By this time, the Navy had come to the conclusion that naval engagements would be fought at very long range, and primarily with armor-piercing shells (AP) instead of high-explosive shells, since the latter would be defeated by even medium armor, and at long range, there was no ability to aim specifically at unarmored portions of ships. And because AP shells would easily perforate medium armor plate, only the thickest possible protection should be carried. Another important development that resulted from the assumption of long battle ranges was the adoption of thick deck armor. This was necessitated by the trajectory of the projectiles; as range increased significantly, the angle of impact increased, and thus shells would tend to strike the horizontal deck, not the heavily armored sides, an effect known as plunging fire. The result was the "all or nothing" principle of armor protection, which reserved armor protection only for the ship's vitals, including magazines, propulsion machinery spaces, and command spaces.
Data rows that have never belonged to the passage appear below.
-- ==== Sys2Proof/Laws/PerInstr.lean ====
section
/-! SUPPORT. One statement per instruction about its encoding: the encoder puts the fixed digits of
the instruction's row of 30_encoding.md R118 where the row's mask has them. -/

namespace Sys2Proof.Laws.EncodeKeepsPattern

open Sys2Proof

/-- Masking digit by digit: AND of two words of four digits is the AND of the digits. -/
theorem and_digits (a b c d a' b' c' d' : BitVec 4) :
    encXyn a b c d &&& encXyn a' b' c' d' =
      encXyn (a &&& a') (b &&& b') (c &&& c') (d &&& d') := by
  have h1 : ((a ++ b ++ c ++ d) &&& (a' ++ b' ++ c' ++ d')) =
      ((a ++ b ++ c) &&& (a' ++ b' ++ c')) ++ (d &&& d') := BitVec.and_append
  have h2 : ((a ++ b ++ c) &&& (a' ++ b' ++ c')) =
      ((a ++ b) &&& (a' ++ b')) ++ (c &&& c') := BitVec.and_append
  have h3 : ((a ++ b) &&& (a' ++ b')) = (a &&& a') ++ (b &&& b') := BitVec.and_append
  exact h1.trans (by rw [h2, h3]; rfl)

theorem and_ones (a : BitVec 4) : a &&& 0xF#4 = a := by revert a; decide
theorem and_zeros (a : BitVec 4) : a &&& 0x0#4 = 0x0#4 := by revert a; decide

/-- The mask F000 keeps the first digit. -/
theorem mask_first (a b c d : BitVec 4) : encXyn a b c d &&& 0xF000#16 = encXyn a 0 0 0 := by
  have h := and_digits a b c d 0xF#4 0x0#4 0x0#4 0x0#4
  rwa [and_ones, and_zeros, and_zeros, and_zeros] at h

/-- The mask F00F keeps the first and the last digit. -/
theorem mask_first_last (a b c d : BitVec 4) :
    encXyn a b c d &&& 0xF00F#16 = encXyn a 0 0 d := by
  have h := and_digits a b c d 0xF#4 0x0#4 0x0#4 0xF#4
  rwa [and_ones, and_ones, and_zeros, and_zeros] at h

/-- The mask F0FF keeps all digits but the second. -/
theorem mask_not_second (a b c d : BitVec 4) :
    encXyn a b c d &&& 0xF0FF#16 = encXyn a 0 c d := by
  have h := and_digits a b c d 0xF#4 0x0#4 0xF#4 0xF#4
  rwa [and_ones, and_ones, and_ones, and_zeros] at h

/-- A word of format XKK, digit by digit. -/
theorem encXkk_digits (f : BitVec 4) (x : Reg) (kk : Byte) :
    encXkk f x kk = encXyn f x (kk.extractLsb' 4 4) (kk.extractLsb' 0 4) := by
  apply BitVec.eq_of_toNat_eq
  have hk := kk.isLt
  rw [encXkk_toNat, encXyn_toNat]
  simp only [BitVec.extractLsb'_toNat, Nat.shiftRight_eq_div_pow]
  omega

/-- A word of format NNN, digit by digit. -/
theorem encNnn_digits (f : BitVec 4) (a : Addr12) :
    encNnn f a =
      encXyn f (a.extractLsb' 8 4) (a.extractLsb' 4 4) (a.extractLsb' 0 4) := by
  apply BitVec.eq_of_toNat_eq
  have ha := a.isLt
  rw [encNnn_toNat, encXyn_toNat]
  simp only [BitVec.extractLsb'_toNat, Nat.shiftRight_eq_div_pow]
  omega

/-- The instruction's word belongs to its own row of the opcode table. -/
def Statement (i : Instr) : Prop :=
  ∃ row, opcodeTable[rowIndex i]? = some row ∧ row.accepts (encode i) = true

/-- A row accepts a word when the masked word is its pattern. -/
theorem accepts_of {r : OpcodeRow} {op : Word} (h : op &&& r.mask = r.pattern) :
    r.accepts op = true := by simpa [OpcodeRow.accepts] using h

theorem cls : Statement .cls := ⟨_, rfl, rfl⟩
theorem ret : Statement .ret := ⟨_, rfl, rfl⟩
theorem jp (a : Addr12) : Statement (.jp a) :=
  ⟨_, rfl, accepts_of ((congrArg (· &&& 0xF000#16) (encNnn_digits _ a)).trans (mask_first _ _ _ _))⟩
theorem call (a : Addr12) : Statement (.call a) :=
  ⟨_, rfl, accepts_of ((congrArg (· &&& 0xF000#16) (encNnn_digits _ a)).trans (mask_first _ _ _ _))⟩
theorem seImm (x : Reg) (kk : Byte) : Statement (.seImm x kk) :=
  ⟨_, rfl, accepts_of ((congrArg (· &&& 0xF000#16) (encXkk_digits _ x kk)).trans (mask_first _ _ _ _))⟩
theorem sneImm (x : Reg) (kk : Byte) : Statement (.sneImm x kk) :=
  ⟨_, rfl, accepts_of ((congrArg (· &&& 0xF000#16) (encXkk_digits _ x kk)).trans (mask_first _ _ _ _))⟩
theorem seReg (x y : Reg) : Statement (.seReg x y) :=
  ⟨_, rfl, accepts_of (mask_first_last _ x y _)⟩
theorem ldImm (x : Reg) (kk : Byte) : Statement (.ldImm x kk) :=
  ⟨_, rfl, accepts_of ((congrArg (· &&& 0xF000#16) (encXkk_digits _ x kk)).trans (mask_first _ _ _ _))⟩
theorem addImm (x : Reg) (kk : Byte) : Statement (.addImm x kk) :=
  ⟨_, rfl, accepts_of ((congrArg (· &&& 0xF000#16) (encXkk_digits _ x kk)).trans (mask_first _ _ _ _))⟩
theorem ldReg (x y : Reg) : Statement (.ldReg x y) :=
  ⟨_, rfl, accepts_of (mask_first_last _ x y _)⟩
theorem orReg (x y : Reg) : Statement (.orReg x y) :=
  ⟨_, rfl, accepts_of (mask_first_last _ x y _)⟩
theorem andReg (x y : Reg) : Statement (.andReg x y) :=
  ⟨_, rfl, accepts_of (mask_first_last _ x y _)⟩
theorem xorReg (x y : Reg) : Statement (.xorReg x y) :=
  ⟨_, rfl, accepts_of (mask_first_last _ x y _)⟩
theorem addReg (x y : Reg) : Statement (.addReg x y) :=
  ⟨_, rfl, accepts_of (mask_first_last _ x y _)⟩
theorem sub (x y : Reg) : Statement (.sub x y) :=
  ⟨_, rfl, accepts_of (mask_first_last _ x y _)⟩
theorem shr (x y : Reg) : Statement (.shr x y) :=
  ⟨_, rfl, accepts_of (mask_first_last _ x y _)⟩
theorem subn (x y : Reg) : Statement (.subn x y) :=
  ⟨_, rfl, accepts_of (mask_first_last _ x y _)⟩
theorem shl (x y : Reg) : Statement (.shl x y) :=
  ⟨_, rfl, accepts_of (mask_first_last _ x y _)⟩
theorem sneReg (x y : Reg) : Statement (.sneReg x y) :=
  ⟨_, rfl, accepts_of (mask_first_last _ x y _)⟩
theorem ldI (a : Addr12) : Statement (.ldI a) :=
  ⟨_, rfl, accepts_of ((congrArg (· &&& 0xF000#16) (encNnn_digits _ a)).trans (mask_first _ _ _ _))⟩
theorem jpV0 (a : Addr12) : Statement (.jpV0 a) :=
  ⟨_, rfl, accepts_of ((congrArg (· &&& 0xF000#16) (encNnn_digits _ a)).trans (mask_first _ _ _ _))⟩
theorem rnd (x : Reg) (kk : Byte) : Statement (.rnd x kk) :=
  ⟨_, rfl, accepts_of ((congrArg (· &&& 0xF000#16) (encXkk_digits _ x kk)).trans (mask_first _ _ _ _))⟩
theorem drw (x y : Reg) (n : Nat) : Statement (.drw x y n) :=
  ⟨_, rfl, accepts_of (mask_first _ x y _)⟩
theorem skp (x : Reg) : Statement (.skp x) :=
  ⟨_, rfl, accepts_of ((congrArg (· &&& 0xF0FF#16) (encXkk_digits _ x _)).trans (mask_not_second _ _ _ _))⟩
theorem sknp (x : Reg) : Statement (.sknp x) :=
  ⟨_, rfl, accepts_of ((congrArg (· &&& 0xF0FF#16) (encXkk_digits _ x _)).trans (mask_not_second _ _ _ _))⟩
theorem ldVxDt (x : Reg) : Statement (.ldVxDt x) :=
  ⟨_, rfl, accepts_of ((congrArg (· &&& 0xF0FF#16) (encXkk_digits _ x _)).trans (mask_not_second _ _ _ _))⟩
theorem ldVxK (x : Reg) : Statement (.ldVxK x) :=
  ⟨_, rfl, accepts_of ((congrArg (· &&& 0xF0FF#16) (encXkk_digits _ x _)).trans (mask_not_second _ _ _ _))⟩
theorem ldDtVx (x : Reg) : Statement (.ldDtVx x) :=
  ⟨_, rfl, accepts_of ((congrArg (· &&& 0xF0FF#16) (encXkk_digits _ x _)).trans (mask_not_second _ _ _ _))⟩
theorem ldStVx (x : Reg) : Statement (.ldStVx x) :=
  ⟨_, rfl, accepts_of ((congrArg (· &&& 0xF0FF#16) (encXkk_digits _ x _)).trans (mask_not_second _ _ _ _))⟩
theorem addI (x : Reg) : Statement (.addI x) :=
  ⟨_, rfl, accepts_of ((congrArg (· &&& 0xF0FF#16) (encXkk_digits _ x _)).trans (mask_not_second _ _ _ _))⟩
theorem ldF (x : Reg) : Statement (.ldF x) :=
  ⟨_, rfl, accepts_of ((congrArg (· &&& 0xF0FF#16) (encXkk_digits _ x _)).trans (mask_not_second _ _ _ _))⟩
theorem ldB (x : Reg) : Statement (.ldB x) :=
  ⟨_, rfl, accepts_of ((congrArg (· &&& 0xF0FF#16) (encXkk_digits _ x _)).trans (mask_not_second _ _ _ _))⟩
theorem stRegs (x : Reg) : Statement (.stRegs x) :=
  ⟨_, rfl, accepts_of ((congrArg (· &&& 0xF0FF#16) (encXkk_digits _ x _)).trans (mask_not_second _ _ _ _))⟩
theorem ldRegs (x : Reg) : Statement (.ldRegs x) :=
  ⟨_, rfl, accepts_of ((congrArg (· &&& 0xF0FF#16) (encXkk_digits _ x _)).trans (mask_not_second _ _ _ _))⟩

end Sys2Proof.Laws.EncodeKeepsPattern
end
The arrangement was made watertight to create an armored raft that contained enough reserve buoyancy to keep the ship afloat even if the unarmored ends were completely flooded. The Nevada design was the first of any navy to introduce the concept.

In June, the Board sent a set of requirements to C&R that incorporated the twelve-gun battery already projected, a minimum speed of 21 kn, and an armor layout based on the "all or nothing" concept. The engineers at C&R noted that the armor deck would considerably strengthen the hull, but pointed out that the 11-inch belt of the original design would be wholly insufficient to defeat the latest main guns in foreign navies. The Board suggested the addition of a 1.5 in splinter bulkhead behind the belt, which would contain shell fragments. In late 1910, before a final design was accepted, the Navy had to submit estimates for FY1912 to be voted on by Congress in 1911; they used figures based on the New Yorks, which were accepted by Congress, and in turn limited the size of the new ships to a displacement of around 27000 LT; this was too low for C&R's existing proposals, necessitating a redesign. By this time, the first generation of American dreadnoughts had begun to enter service, so experiences operating them could be incorporated into the redesign.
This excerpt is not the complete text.